= Beginning of Section =

-- ==== Sys2Proof/Config.lean ====
section
/-! DEFINITION. What the part fixes: the reference clock and the lengths measured in its periods. -/

namespace Sys2Proof.Config

/-- REFCLK periods in one microsecond: REFCLK is 32 MHz (spec/00, pins; R153). -/
def periodsPerMicro : Nat := 32

/-- REFCLK periods in one millisecond (R153). -/
def periodsPerMilli : Nat := 32000

/-- The power-on pulse width in milliseconds (R143, R146). -/
def powerOnWidth : Nat := 10

/-- Entries a character queue holds (R89). -/
def queueDepth : Nat := 32

/-- Jobs a lane's queue holds, and records its list holds (R118). -/
def laneDepth : Nat := 8

/-- Entries a service stack holds (R58). -/
def stackDepth : Nat := 8

/-- Sources an urgent queue holds (R58). -/
def urgentDepth : Nat := 4

/-- Bytes of staging memory (R116). -/
def stagingSize : Nat := 4096

/-- Bits of a service frame (R19). -/
def frameBits : Nat := 64

end Sys2Proof.Config
end

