-- ==== Sys2Proof/Machine/Resets.lean ====
section
/-! DEFINITION. The resets of the whole hub (spec/10): RESET_N and CLEAR_ALL. -/

namespace Sys2Proof.Machine

open Sys2Proof

/-- Every block at its RESET_N values (R155 and the matrix of spec/10); the pins and the queues are not the
hub's. -/
def State.powerOn (s : State) (m : Moment) (low : Bool) : State :=
  { State.reset with inReset := low, pins := m.pins, pending := s.pending, coming := s.coming }

/-- RESET_N goes low (R155). -/
def assertReset (m : Moment) (s : State) : State := s.powerOn m true

/-- RESET_N is released (R155): the time bases take their origin. A frame already selected must first be released
(R19). A RESET_N that is not low cannot be released. -/
def releaseReset (m : Moment) (s : State) : State :=
  if s.inReset then
    let x := s.powerOn m false
    { x with svc := { x.svc with waitRelease := m.pins.svcSel, sel := m.pins.svcSel, clk := m.pins.svcClk } }
  else s

/-- A source after CLEAR_ALL (R56): its power-on entry, IDLE, merge count 0; the input is kept, and the end of the step
evaluates the internal ones. -/
def clearSource (s : State) (i : SourceId) : State :=
  s.setSrc i ⟨powerOnEntry i, .idle, (s.src i).input, 0⟩

/-- The source table after CLEAR_ALL (R56). -/
def clearSources (s : State) : State := allSources.foldl clearSource s

/-- The host port in CLEAR_ALL (R18, R156): a held request is refused CLEARED, uncounted; wait limit, fault record and
flow count are cleared. -/
def clearHost (s : State) : State :=
  let s₁ := match s.heldRequest with
    | none => s
    | some _ => s.driveRefused .cleared
  { s₁ with host := { s₁.host with waitLimit := 0, fault := .empty, flowCount := 0 } }

/-- The service port in CLEAR_ALL (R36): sticky flags, doorbells and the posted record; the command that carries the
clear posts its own record afterwards. -/
def clearService (s : State) : State :=
  { s with
    svc := { s.svc with
      posted := ServicePort.powerOn.posted
      sticky := 0
      doorbells := ServicePort.powerOn.doorbells } }

/-- CLEAR_ALL (R156): every block at the CLEAR_ALL column of the matrix. Kept: restart states, the restart unit,
staging memory, the snapshot record, the abort count, the alert mask, the XR samples, the time bases but the tick
origin. -/
def clearAll (s : State) : State :=
  let s₁ := clearSources (clearService (clearHost s))
  { s₁ with
    targets := State.reset.targets
    lineA := .powerOn
    lineB := .powerOn
    lanes := State.reset.lanes
    tick := ⟨State.reset.tick.length, s₁.now⟩
    timers := State.reset.timers
    sched := { s₁.sched with lastTick := 0 } }

end Sys2Proof.Machine
end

= End of Section =

# [What you will do]
Could you return exactly the lines above from the line with "def periodsPerMicro : Nat := 32" to the line with "low (R155). -/", both included, and nothing else?

# [Expected answer]
def periodsPerMicro : Nat := 32

/-- REFCLK periods in one millisecond (R153). -/
def periodsPerMilli : Nat := 32000

/-- The power-on pulse width in milliseconds (R143, R146). -/
def powerOnWidth : Nat := 10

/-- Entries a character queue holds (R89). -/
def queueDepth : Nat := 32

/-- Jobs a lane's queue holds, and records its list holds (R118). -/
def laneDepth : Nat := 8

/-- Entries a service stack holds (R58). -/
def stackDepth : Nat := 8

/-- Sources an urgent queue holds (R58). -/
def urgentDepth : Nat := 4

/-- Bytes of staging memory (R116). -/
def stagingSize : Nat := 4096

/-- Bits of a service frame (R19). -/
def frameBits : Nat := 64

end Sys2Proof.Config
end

-- ==== Sys2Proof/Machine/Resets.lean ====
section
/-! DEFINITION. The resets of the whole hub (spec/10): RESET_N and CLEAR_ALL. -/

namespace Sys2Proof.Machine

open Sys2Proof

/-- Every block at its RESET_N values (R155 and the matrix of spec/10); the pins and the queues are not the
hub's. -/
def State.powerOn (s : State) (m : Moment) (low : Bool) : State :=
  { State.reset with inReset := low, pins := m.pins, pending := s.pending, coming := s.coming }

/-- RESET_N goes low (R155). -/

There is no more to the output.